Ask HN: Review my startups interns startup - BinaryCake [free credits] - pclark

We've got a great guy working with my startup (Broadersheet) this summer. 
He's just launched his first startup - BinaryCake: Development Screencasts - an awesome achievement for a <i>15</i> year old.<p>If you register at binarycake.com and redeem the coupon "hackernews" you'll get ten credits - more than enough for a video of your choice.<p>The videos are really great quality, they cover topics like Test Driven Development, iPhone Development and PHP.<p>Check it out, give great feedback here and I'll send it to him. Thanks!!
======
diiq
Rather than actual critique, here is a user story. It takes place... _inside
my brain!_

diiq's story:

\----------

Will there be 250 credits worth of content soon? 5-10 credits a video (maybe),
2-3 videos per month (maybe), that's... nearly two years, if the videos are
cheap?

Trying buying credits. Why can I only by credits in these numbers -- why not
any number? Some of the screencasts cost 8 credits. I don't want to pay 10
dollars for what you say is only worth 8.

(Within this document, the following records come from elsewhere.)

/-- R141 to R145, R147, R148 with both arguments present, and R156: further bytes are ignored. -/
def Obligations.TwoArgumentEventsReadOffsetsOneAndTwo : Prop :=
  ∀ (s : State) (x y : Byte) (more : List Byte),
    exec (.membranePress (x :: y :: more)) s = .next { s with out := .ev (.membranePress x y) (more.length + 3) } ∧
    exec (.membraneRelease (x :: y :: more)) s = .next { s with out := .ev (.membraneRelease x y) (more.length + 3) } ∧
    exec (.switch (x :: y :: more)) s = .next { s with out := .ev (.switch x y) (more.length + 3) } ∧
    exec (.sensorChange (x :: y :: more)) s = .next { s with out := .ev (.sensorChange x y) (more.length + 3) } ∧
    exec (.version (x :: y :: more)) s = .next { s with out := .ev (.version x y) (more.length + 3) } ∧
    exec (.correctMembrane (x :: y :: more)) s = .next { s with out := .ev (.correctMembrane x y) (more.length + 3) } ∧
    exec (.correctSwitch (x :: y :: more)) s = .next { s with out := .ev (.correctSwitch x y) (more.length + 3) }

/-- R155: the variant is the one the type code selects, the argument present is exact, a missing one is some byte
(the model's free value, log entry 6: nothing is said of it), and no error is raised. -/
def Obligations.ShortPayloadsKeepTheirVariant : Prop :=
  ∀ (s : State) (x : Byte),
    (∃ y, exec (.membranePress [x]) s = .next { s with out := .ev (.membranePress x y) 2 }) ∧
    (∃ x' y, exec (.membranePress []) s = .next { s with out := .ev (.membranePress x' y) 1 }) ∧
    (∃ y, exec (.membraneRelease [x]) s = .next { s with out := .ev (.membraneRelease x y) 2 }) ∧
    (∃ x' y, exec (.membraneRelease []) s = .next { s with out := .ev (.membraneRelease x' y) 1 }) ∧
    (∃ y, exec (.switch [x]) s = .next { s with out := .ev (.switch x y) 2 }) ∧
    (∃ x' y, exec (.switch []) s = .next { s with out := .ev (.switch x' y) 1 }) ∧
    (∃ y, exec (.sensorChange [x]) s = .next { s with out := .ev (.sensorChange x y) 2 }) ∧
    (∃ x' y, exec (.sensorChange []) s = .next { s with out := .ev (.sensorChange x' y) 1 }) ∧
    (∃ y, exec (.version [x]) s = .next { s with out := .ev (.version x y) 2 }) ∧
    (∃ x' y, exec (.version []) s = .next { s with out := .ev (.version x' y) 1 }) ∧
    (∃ y, exec (.correctMembrane [x]) s = .next { s with out := .ev (.correctMembrane x y) 2 }) ∧
    (∃ x' y, exec (.correctMembrane []) s = .next { s with out := .ev (.correctMembrane x' y) 1 }) ∧
    (∃ y, exec (.correctSwitch [x]) s = .next { s with out := .ev (.correctSwitch x y) 2 }) ∧
    (∃ x' y, exec (.correctSwitch []) s = .next { s with out := .ev (.correctSwitch x' y) 1 }) ∧
    (∃ x', exec (.onOffSwitch []) s = .next { s with out := .ev (.onOffSwitch x') 1 })

/-- R146, R149 to R151 with R156: one argument or none, and any further bytes ignored. -/
def Obligations.OneAndNoArgumentEventsIgnoreFurtherBytes : Prop :=
  ∀ (s : State) (x : Byte) (more : List Byte),
    exec (.onOffSwitch (x :: more)) s = .next { s with out := .ev (.onOffSwitch x) (more.length + 2) } ∧
    exec (.correctDone more) s = .next { s with out := .ev .correctDone (more.length + 1) } ∧
    exec (.connect more) s = .next { s with out := .ev .connect (more.length + 1) } ∧
    exec (.disconnect more) s = .next { s with out := .ev .disconnect (more.length + 1) }

/-- R152, R153, R154: the string, the raw payload, and the event of no payload. -/
def Obligations.StringRawAndEmptyEvents : Prop :=
  (∀ (s : State) (chars : List Byte),
    exec (.serialNumber chars) s = .next { s with out := .ev (.serialNumber chars) (chars.length + 1) }) ∧
    (∀ (s : State) (code : Byte) (args : List Byte),
      exec (.unhandled code args) s =
        .next { s with out := .ev (.unhandled code (code :: args)) (args.length + 1) }) ∧
    ∀ s : State, exec .empty s = .next { s with out := .ev .empty 0 }

/-- R141 to R145, R147, R148 on the port: the step that completes a payload of the type code shows the variant, its
arguments (unspecified past the length, R155), its kind and its length, and no error. -/
def Obligations.TwoArgumentEventsOnThePort : Prop :=
  ∀ row ∈ [(52#8, 1#4, Event.membranePress), (53#8, 2#4, Event.membraneRelease), (54#8, 3#4, Event.switch),
      (55#8, 4#4, Event.sensorChange), (56#8, 5#4, Event.version), (62#8, 7#4, Event.correctMembrane),
      (63#8, 8#4, Event.correctSwitch)],
    ∀ (s : State) (b : Byte) (rest : List Input), Completing s b rest → frameByte s b 0 = row.1 →
      ∃ t, step s = .next t ∧
        t.out = .ev (row.2.2 (atOffset t.draws s.dec.expected.toNat (frameByte s b) 1)
          (atOffset t.draws s.dec.expected.toNat (frameByte s b) 2)) s.dec.expected.toNat ∧
        t.eventPort.valid = true ∧ t.eventPort.kind = row.2.1 ∧ t.eventPort.type = row.1 ∧
        t.eventPort.arg0 = atOffset t.draws s.dec.expected.toNat (frameByte s b) 1 ∧
        t.eventPort.arg1 = atOffset t.draws s.dec.expected.toNat (frameByte s b) 2 ∧
        t.eventPort.len = s.dec.expected ∧ noError t

/-- R146, R149 to R151 on the port, and the decoder's state, which is that of any completing step: `Connect` and
`Disconnect` have no effect of their own on it. -/
def Obligations.OneAndNoArgumentEventsOnThePort : Prop :=
  ∀ row ∈ [(58#8, 6#4, fun x : Byte => Event.onOffSwitch x), (64#8, 9#4, fun _ => Event.correctDone),
      (81#8, 10#4, fun _ => Event.connect), (82#8, 11#4, fun _ => Event.disconnect)],
    ∀ (s : State) (b : Byte) (rest : List Input), Completing s b rest → frameByte s b 0 = row.1 →
      ∃ t, step s = .next t ∧
        t.out = .ev (row.2.2 (atOffset t.draws s.dec.expected.toNat (frameByte s b) 1)) s.dec.expected.toNat ∧
        t.dec.st = .idle ∧ t.dec.expected = s.dec.expected ∧ t.dec.received = s.dec.expected ∧
        (∀ i, t.dec.bufByte i = frameByte s b i) ∧
        t.eventPort.valid = true ∧ t.eventPort.kind = row.2.1 ∧ t.eventPort.type = row.1 ∧
        t.eventPort.arg0 = atOffset t.draws s.dec.expected.toNat (frameByte s b) 1 ∧
        t.eventPort.arg1 = atOffset t.draws s.dec.expected.toNat (frameByte s b) 2 ∧
        t.eventPort.len = s.dec.expected ∧ noError t

/-- R152 on the port: the string is `payload[1 .. n)`, and `ev_payload` shows it. -/
def Obligations.SerialNumberOnThePort : Prop :=
  ∀ (s : State) (b : Byte) (rest : List Input), Completing s b rest → s.dec.expected.toNat ≤ s.cap →
    frameByte s b 0 = 83#8 →
      ∃ t str, step s = .next t ∧ t.out = .ev (.serialNumber str) s.dec.expected.toNat ∧
        str.length + 1 = s.dec.expected.toNat ∧ (∀ k, k < str.length → str[k]? = some (frameByte s b (k + 1))) ∧
        t.eventPort.valid = true ∧ t.eventPort.kind = 12#4 ∧ t.eventPort.type = 83#8 ∧
        t.eventPort.len = s.dec.expected ∧
        (1 ≤ str.length → t.eventPort.arg0 = frameByte s b 1) ∧ (2 ≤ str.length → t.eventPort.arg1 = frameByte s b 2) ∧
        (∀ i, i < s.dec.expected.toNat → t.eventPort.payload[i]? = some (frameByte s b i)) ∧ noError t

/-- R153 on the port, for each of the 244 codes: the code, the whole payload, and no error. -/
def Obligations.UnhandledOnThePort : Prop :=
  ∀ (s : State) (b : Byte) (rest : List Input), Completing s b rest → s.dec.expected.toNat ≤ s.cap →
    frameByte s b 0 ∉ typedCodes →
      ∃ t raw, step s = .next t ∧ t.out = .ev (.unhandled (frameByte s b 0) raw) s.dec.expected.toNat ∧
        raw.length = s.dec.expected.toNat ∧ (∀ k, k < raw.length → raw[k]? = some (frameByte s b k)) ∧
        t.eventPort.valid = true ∧ t.eventPort.kind = 0#4 ∧ t.eventPort.type = frameByte s b 0 ∧
        t.eventPort.len = s.dec.expected ∧
        (∀ i, i < s.dec.expected.toNat → t.eventPort.payload[i]? = some (frameByte s b i)) ∧ noError t

/-! ## The commands, 42_command_encoder.md R170 to R195 -/

/-- R171, R173, R175 to R181: the frame at the port and on the transmit stream, and nothing else written. -/
def Obligations.CommandsOneToElevenPresentTheirFrames : Prop :=
  ∀ s : State,
    exec .getVersion s = .next (after3 1#8 s) ∧ exec .scan s = .next (after3 3#8 s) ∧
    exec .getEvent s = .next (after3 5#8 s) ∧ exec .init s = .next (after3 6#8 s) ∧
    exec .eepromRead s = .next (after3 7#8 s) ∧ exec .eepromWrite s = .next (after3 8#8 s) ∧
    exec .getOnOff s = .next (after3 9#8 s) ∧ exec .getCorrect s = .next (after3 10#8 s) ∧
    exec .eepromReadByte s = .next (after3 11#8 s)

/-- R182 to R189. -/
def Obligations.CommandsTwelveToFortyPresentTheirFrames : Prop :=
  ∀ s : State,
    exec .resetDevice s = .next (after3 12#8 s) ∧ exec .startAuto s = .next (after3 13#8 s) ∧
    exec .stopAuto s = .next (after3 14#8 s) ∧ exec .allLeds s = .next (after3 15#8 s) ∧
    exec .startOutput s = .next (after3 16#8 s) ∧ exec .stopOutput s = .next (after3 17#8 s) ∧
    exec .allSensors s = .next (after3 18#8 s) ∧ exec .getSerialNumber s = .next (after3 40#8 s)

/-- R172 and R174: the arguments in order, not validated and not escaped (R194). -/
def Obligations.SetLedAndSetTonePresentTheirArguments : Prop :=
  ∀ (s : State) (a b c : Byte),
    exec (.setLed a b) s =
      .next { s with
        enc := { ok := true, len := 5#3, b0 := 0xFF#8, b1 := 3#8, b2 := 2#8, b3 := a, b4 := b, b5 := 0#8 }
        tx := s.tx ++ [0xFF#8, 3#8, 2#8, a, b] } ∧
    exec (.setTone a b c) s =
      .next { s with
        enc := { ok := true, len := 6#3, b0 := 0xFF#8, b1 := 4#8, b2 := 4#8, b3 := a, b4 := b, b5 := c }
        tx := s.tx ++ [0xFF#8, 4#8, 4#8, a, b, c] }

/-- R192: the raw opcode port for every opcode and arguments; a refused opcode sends nothing and changes nothing else. -/
def Obligations.RawOpcodePortEncodesOrRefuses : Prop :=
  ∀ (s : State) (op a0 a1 a2 : Byte) (rest : List Input), s.inputs = .cmd op a0 a1 a2 :: rest →
    ∃ t, step s = .next t ∧ t.dec = s.dec ∧ t.out = .none ∧ t.cap = s.cap ∧ t.inputs = rest ∧
      t.enc = encodeRaw op a0 a1 a2 ∧
      (op = 2#8 → t.tx = s.tx ++ [0xFF#8, 3#8, 2#8, a0, a1] ∧
        t.enc = { ok := true, len := 5#3, b0 := 0xFF#8, b1 := 3#8, b2 := 2#8, b3 := a0, b4 := a1, b5 := 0#8 }) ∧
      (op = 4#8 → t.tx = s.tx ++ [0xFF#8, 4#8, 4#8, a0, a1, a2] ∧
        t.enc = { ok := true, len := 6#3, b0 := 0xFF#8, b1 := 4#8, b2 := 4#8, b3 := a0, b4 := a1, b5 := a2 }) ∧
      (op = 1#8 ∨ op = 3#8 ∨ (5 ≤ op.toNat ∧ op.toNat ≤ 18) ∨ op = 40#8 →
        t.tx = s.tx ++ [0xFF#8, 1#8, op] ∧ t.enc = port3 op) ∧
      (op.toNat = 0 ∨ (19 ≤ op.toNat ∧ op.toNat ≤ 39) ∨ 41 ≤ op.toNat →
        t.tx = s.tx ∧
        t.enc = { ok := false, len := 0#3, b0 := 0#8, b1 := 0#8, b2 := 0#8, b3 := 0#8, b4 := 0#8, b5 := 0#8 })

/-- R170 and 30_encoding.md R90: the shape and the length of every command's frame. -/
def Obligations.CommandFramesAreThreeFiveOrSixBytes : Prop :=
  ∀ (c : CommandName) (a0 a1 a2 : Byte),
    encode (commandWithArgs c a0 a1 a2) =
      [0xFF#8, BitVec.ofNat 8 (argCount c + 1), opcode c] ++ [a0, a1, a2].take (argCount c) ∧
    (encode (commandWithArgs c a0 a1 a2)).length = argCount c + 3 ∧
    argCount c = (if c = .setLed then 2 else if c = .setTone then 3 else 0)

/-- 20_memory.md R67, R44: a step puts onto the transmit stream nothing, or one command's whole frame, in order. -/
def Obligations.TransmitStreamGrowsByWholeFrames : Prop :=
  ∀ s t : State, step s = .next t →
    t.tx = s.tx ∨
      ∃ op a0 a1 a2 rest i, s.inputs = .cmd op a0 a1 a2 :: rest ∧ selectCommand op a0 a1 a2 = some i ∧
        i.family = .command ∧ t.tx = s.tx ++ encode i

/-- 20_memory.md R68: a step on a byte has no effect on the encoder, a command none on the decoder. -/
def Obligations.DecoderAndEncoderAreIndependent : Prop :=
  ∀ s t : State, step s = .next t →
    (∀ b rest, s.inputs = .rx b :: rest → t.enc = s.enc ∧ t.tx = s.tx) ∧
    ∀ op a0 a1 a2 rest, s.inputs = .cmd op a0 a1 a2 :: rest →
      t.dec = s.dec ∧ t.eventPort.valid = false ∧ noError t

Ohhh! I'm supposed to go somewhere else to redeem the coupon... hunting for
the right button.

Found it. Aaand the coupon doesn't work. Hmmm.

So I guess I'll download a preview. Maybe it'll be worth $10 to see more. I'm
pretty good with PHP, and I've done TDD, so I'll grab the iPhone development
masterclass --- I don't know anything about iPhone development. Maybe I'll
learn something. Downloading... wondering why this isn't embedded...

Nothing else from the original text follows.